Module: data_processor.py
Purpose: Process and transform raw sensor data into analysis-ready format

Main components:
- DataLoader: Reads raw CSV files
- DataCleaner: Handles missing values and outliers
- DataTransformer: Applies normalization and feature engineering
"""

def clean_sensor_data(df, threshold=0.95):
    """
    Clean sensor data by removing outliers and handling missing values.

    Args:
        df (pd.DataFrame): Raw sensor data with columns [timestamp, sensor_id, value]
        threshold (float): Completeness threshold (0-1) for keeping sensors

    Returns:
        pd.DataFrame: Cleaned data with outliers removed and missing values imputed

    Process:
        1. Remove sensors with >5% missing data
        2. Detect outliers using IQR method (1.5 * IQR)
        3. Impute remaining missing values with forward fill
    """
    # Remove sensors with insufficient data
    # Threshold of 0.95 means sensor must have 95% valid readings
    completeness = df.groupby('sensor_id')['value'].count() / len(df)
    valid_sensors = completeness[completeness >= threshold].index
    df = df[df['sensor_id'].isin(valid_sensors)]

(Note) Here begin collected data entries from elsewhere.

/-- Settles O39: the frame's parts are those of the packet, its payload byte by byte. -/
theorem sernWritesTheWholeFrame : Obligations.SernWritesTheWholeFrame := by
  unfold Obligations.SernWritesTheWholeFrame
  rintro s d n _ hs hd hwf hsize rfl hn
  rw [← State.lenNat_eq] at hn ⊢
  obtain ⟨t, hexec, ht⟩ := exec_sern_into hs hd hn
  obtain ⟨hbytes, _⟩ := Bool.and_eq_true_iff.mp hwf
  obtain ⟨hheader, hpayload, hckA, hckB, hpast⟩ :=
    Memory.read_writeAll_wireFrame hbytes s.regs ((List.range s.lenNat).map s.bulkByte)
  simp only [List.length_map, List.length_range] at hpayload hckA hckB hpast
  refine ⟨t, d.withFrame s, hexec, ht, Destination.writeFrame_wf hwf s (hsize ▸ hn), hsize, hheader,
    fun i hi => ?_, hckA, hckB, hpast⟩
  exact (hpayload i hi).trans (by simp [State.bulkByte])

/-- Settles O40: both are the packet's frame with the first `len` bytes of the buffer. -/
theorem bulkAndIncrementalAgree : Obligations.BulkAndIncrementalAgree := by
  unfold Obligations.BulkAndIncrementalAgree
  rintro s d n _ hs hc hd hwf _ hb rfl hcap hn
  rw [← State.lenNat_eq] at hcap hn ⊢
  obtain ⟨t, e, hexec, he, _, hframe⟩ := exec_sern_of_fits hs hd hwf hb hcap hn
  have hsent := sendAll_of_marker1 hs hc
  rw [State.covered_of_fits hb hcap] at hsent
  exact ⟨t, _, e, _, hexec, he, hsent, hframe⟩

end Sys2Proof
end

section
/-!
Loop back (41_deserialize R76, 42_serialize R90, 43_checksum R101, R103): what a block makes of a valid frame
that it can store, and the frame an updated packet is written as.
-/
namespace Sys2Proof.Machine

variable {s r : State}

/-- The state after a whole frame fed from the initial state: its registers, its payload in `PAY`, and the
completing answer (R75, R76). -/
def State.received (r : State) (p : PacketRegs) (ps : List Byte) : State :=
  { r with regs := p, pay := r.pay.writeAll 0 ps, cnt := BitVec.ofNat 16 ps.length,
           response := some 1#64 }

/-- The declared length of a received frame is its packet's. -/
theorem State.lenNat_received {p : PacketRegs} {ps : List Byte}
    (hlen : ps.length = p.lenLo.toNat + 256 * p.lenHi.toNat) :
    (r.received p ps).lenNat = ps.length :=
  (State.lenNat_eq _).trans hlen.symm

/-- The bytes covered are the header's and the payload fed, if the buffer held all of it. -/
theorem State.coveredBytes_received {p : PacketRegs} {ps : List Byte} (hwf : r.pay.wf = true)
    (hb : r.cfg.hasBuf = true) (hlen : ps.length = p.lenLo.toNat + 256 * p.lenHi.toNat)
    (hcap : ps.length ≤ r.cfg.cap) :
    (r.received p ps).coveredBytes = [p.cls, p.id, p.lenLo, p.lenHi] ++ ps := by
  have hcov : (r.received p ps).covered = (r.received p ps).lenNat :=
    State.covered_of_fits hb ((State.lenNat_received hlen).trans_le hcap)
  have hread : (List.range ps.length).map (r.received p ps).pay.read = ps :=
    Memory.map_read_writeAll hwf ps
  rw [State.coveredBytes_eq, hcov, State.lenNat_received hlen, hread]
  rfl

/-- A frame with the block's sentinels, a payload that its buffer holds and the pair of its covered bytes
completes on its last byte, and is then valid. -/
theorem runAll_feed_wireFrame_valid {p : PacketRegs} {ps : List Byte} (h : r.CodecReady)
    (hc : r.cur = .marker1) (hwf : r.pay.wf = true) (hb : r.cfg.hasBuf = true)
    (hm1 : p.m1 = r.cfg.m1) (hm2 : p.m2 = r.cfg.m2)
    (hlen : ps.length = p.lenLo.toNat + 256 * p.lenHi.toNat) (hcap : ps.length ≤ r.cfg.cap)
    (hpair : ckPair ([p.cls, p.id, p.lenLo, p.lenHi] ++ ps) = (p.ckA, p.ckB)) :
    runAll (feed (wireFrame p ps) ++ [.valid]) r =
      .next (List.replicate (ps.length + 7) (some 0#64) ++ [some 1#64, some 1#64],
        (r.received p ps).reply 1#64) := by
  have hfed := runAll_feed_frame h hc p.cls p.id p.lenLo p.lenHi p.ckA p.ckB ps
    (by rw [if_pos hb, ← hlen, min_eq_left hcap])
  rw [← hm1, ← hm2] at hfed
  have hvalid : exec .valid (r.received p ps) = .next ((r.received p ps).reply 1#64) :=
    exec_valid_of_stored ⟨⟨h.cfg_wf, h.no_fault⟩, h.target_codec, h.is_live⟩
      (State.ckFree_of_fits ((State.lenNat_received hlen).trans_le hcap))
      (by rw [State.coveredBytes_received hwf hb hlen hcap]; exact hpair)
  have hrun := runAll_append hfed (runAll_cons hvalid (runAll_nil _))
  rw [show [some 1#64, some 1#64] = [some 1#64] ++ [some 1#64] from rfl, ← List.append_assoc]
  exact hrun

end Sys2Proof.Machine

namespace Sys2Proof
open Sys2Proof.Machine
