-- ==== Sys2Proof/Machine/ReceiveModule.lean ====
section
/-! DEFINITION. `GET_MODULE_ID_DATA` as received (spec/42_decode_module_id.md). -/

namespace Sys2Proof.Machine

/-- `DecodeGetModuleIdData()` (R121), in the order of R122: length bound, presence of the data, module
dispatch. -/
def moduleReply (s : State) : Except DecCode DecDone := do
  let dataLen ← rdB s 2
  if moduleDataMax < dataLen.toNat then .error .eLenBounds
  else
    let bytes ← rdBytes s moduleDataOffset dataLen.toNat
    let moduleId ← rdB s 1
    if moduleId = modIdColdPalette then return .event (.coldPaletteModuleData bytes)
    else if moduleId = s.cfg.modIdRgbCap then return .event (.rgbCapModuleData bytes)
    else return .ignored .ignModule

/-- `GET_MODULE_ID_DATA` as received (R121). -/
def execRxGetModuleIdData (s : State) : Host.Outcome State Fault Refusal :=
  .next (finishDec (moduleReply s) s)

end Sys2Proof.Machine
end

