-- ==== Sys2Proof/Tests/Slice0.lean ====
section
/-! SUPPORT. Tests of the model. Every expected value is the spec's own (95_test_vectors.md, by its id) or follows
by hand from the rule named. Second part: states and operands that meet the hypotheses of the statements. -/

namespace Sys2Proof.Tests

open Sys2Proof Sys2Proof.Machine

/-! ## Helpers -/

/-- The state after a step that has one. -/
def afterStep (o : Host.Outcome State Fault Refusal) : Option State :=
  match o with
  | .next t => some t
  | .fault _ => none
  | .refused _ => none

/-- The reset state with one transaction presented. -/
def given (t : Transaction) : State := { State.reset with inputs := [t] }

/-- What a receive transaction of exactly these bytes answers: DSTAT and the events. -/
def rx (bytes : List Byte) : Option (Byte × List Event) :=
  (afterStep (step (given (.dec bytes (BitVec.ofNat 32 bytes.length))))).map
    fun t => (t.dstat, t.events)

/-- What a transmit request answers: ESTAT and the frames. -/
def tx (op : Byte) (a : Args) : Option (Byte × List (List Byte)) :=
  (afterStep (step (given (.enc op a)))).map fun t => (t.estat, t.frames)

/-- `n` zero bytes. -/
def z (n : Nat) : List Byte := List.replicate n 0

/-- The frame F59 of 95_test_vectors.md: channel 5, data bytes 1 to 59. -/
def f59 (flags count : Byte) : List Byte :=
  [0, 5, flags, count, 0] ++ (List.range 59).map fun k => BitVec.ofNat 8 (k + 1)

/-- A 20-byte data operand that starts with the given bytes. -/
def data20 (bytes : List Byte) : Vector Byte moduleDataMax := Vector.ofFn fun k => bytes.getD k 0

/-! ## Configurations and instructions that are refused -/

theorem test_default_config_is_legal : Config.default.Legal := by decide

/-- R7: pairwise different. -/
theorem test_two_equal_opcodes_are_illegal : ¬ { Config.default with opStop := 0 }.Legal := by
  decide

/-- R7: none equals 5. -/
theorem test_opcode_five_is_illegal : ¬ { Config.default with opStop := 5 }.Legal := by decide

/-- R7: the module ids differ. -/
theorem test_equal_module_ids_are_illegal : ¬ { Config.default with modIdRgbCap := 0 }.Legal := by
  decide

/-- R133: a header that is an opcode is not UNKNOWN. -/
theorem test_unknown_with_an_opcode_is_ill_formed :
    WellFormed Config.default (.rxUnknown 0x07) = false := by decide

theorem test_unknown_five_is_well_formed :
    WellFormed Config.default (.rxUnknown 0x05) = true := by decide

theorem test_unordered_memory_is_ill_formed : Memory.wf [(1, 0), (0, 0)] = false := by decide

theorem test_repeated_offset_is_ill_formed : Memory.wf [(3, 0), (3, 1)] = false := by decide

theorem test_offset_outside_the_frame_is_ill_formed :
    Memory.wf [(64, 0)] = false ∧ Memory.wf [(63, 0)] = true := by decide
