-- ==== Sys2Proof/Machine/Operands.lean ====
section
/-! DEFINITION. Operand forms and the integer reading of patterns (00_scope.md R7, R8; 30_encoding.md R74, R75). -/

namespace Sys2Proof.Machine

/-- `sval(b)` of R7: the two's-complement value. -/
def sval (b : Word) : Int := b.toInt

/-- `uval(b)` of R7: the unsigned value. -/
def uval (b : Word) : Nat := b.toNat

/-- `bits32(n)` of R7: the pattern whose unsigned value is `n mod 2^32`, for every integer `n`. -/
def bits32 (n : Int) : Word := BitVec.ofInt 32 n

/-- `zext_32` of R8, the widening of LOAD's immediate (R74). -/
def zext32 (h : Half) : Word := h.zeroExtend 32

/-- The register a register-index byte names: x[b] when b is at most 31, none otherwise (R22, R75). -/
def regIndex (b : Byte) : Option (Fin 32) := if h : b.toNat < 32 then some ⟨b.toNat, h⟩ else none

end Sys2Proof.Machine
end

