-- ==== Sys2Proof/Machine/HostOps.lean ====
section
/-! DEFINITION. What the host does between steps: `new`, `load`, `step`, `run` and `poke` (70_reset_and_hazards.md R240 to
R246). -/

namespace Sys2Proof.Machine

/-- `step()` as the host sees it (R244): the state after it, and true when the core is halted after it. -/
def hostStep (s : State) : Host.Outcome (State × Bool) Fault Refusal :=
  match step s with
  | .next t => .next (t, t.halted)
  | .fault f => .fault f
  | .refused r => .refused r

/-- `run()` (R245): `step` until it returns true. DESIGN CHOICE (log 9), safe: a run need not end (U19), so the model runs
under fuel; `none` says that `fuel` steps did not return true. -/
def hostRun (fuel : Nat) (s : State) : Option State :=
  match fuel with
  | 0 => none
  | k + 1 =>
    match hostStep s with
    | .next (t, true) => some t
    | .next (t, false) => hostRun k t
    | .fault _ => none
    | .refused _ => none

/-- The operations the host may issue between steps (R240 to R246). -/
inductive HostOp where
  /-- `new` (R240). -/
  | new
  /-- `load` of a program (R242). -/
  | load (program : List Byte)
  /-- `step` (R244). -/
  | step
  /-- `poke` of a general register (R246). -/
  | pokeReg (i : Fin 32) (v : Word)
  /-- `poke` of `pc`, any value from 0 to 2^33 - 1 (R246). -/
  | pokePc (v : BitVec Config.pcWidth)
  /-- `poke` of `rem` (R246). -/
  | pokeRem (v : Word)
  /-- `poke` of `eq` (R246). -/
  | pokeEq (b : Bool)
deriving DecidableEq, Repr

/-- The effect of one host operation. A `poke` changes the one thing it names and never STATUS or the program (R246). -/
def hostApply (op : HostOp) (s : State) : Host.Outcome State Fault Refusal :=
  match op with
  | .new => .next State.reset
  | .load bs => .next (s.load bs)
  | .step => step s
  | .pokeReg i v => .next (s.setReg i v)
  | .pokePc v => .next (s.setPc v.toNat)
  | .pokeRem v => .next (s.setRem v)
  | .pokeEq b => .next (s.setEq b)

/-- Host operations one after the other, in the order issued (R59). -/
def hostApplyAll (ops : List HostOp) (s : State) : Host.Outcome State Fault Refusal :=
  match ops with
  | [] => .next s
  | op :: rest =>
    match hostApply op s with
    | .next t => hostApplyAll rest t
    | .fault f => .fault f
    | .refused r => .refused r

end Sys2Proof.Machine
end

    # Detect and remove outliers using IQR method
    Q1 = df['value'].quantile(0.25)
    Q3 = df['value'].quantile(0.75)
    IQR = Q3 - Q1
    lower_bound = Q1 - 1.5 * IQR  # Standard outlier detection threshold
    upper_bound = Q3 + 1.5 * IQR
    df = df[(df['value'] >= lower_bound) & (df['value'] <= upper_bound)]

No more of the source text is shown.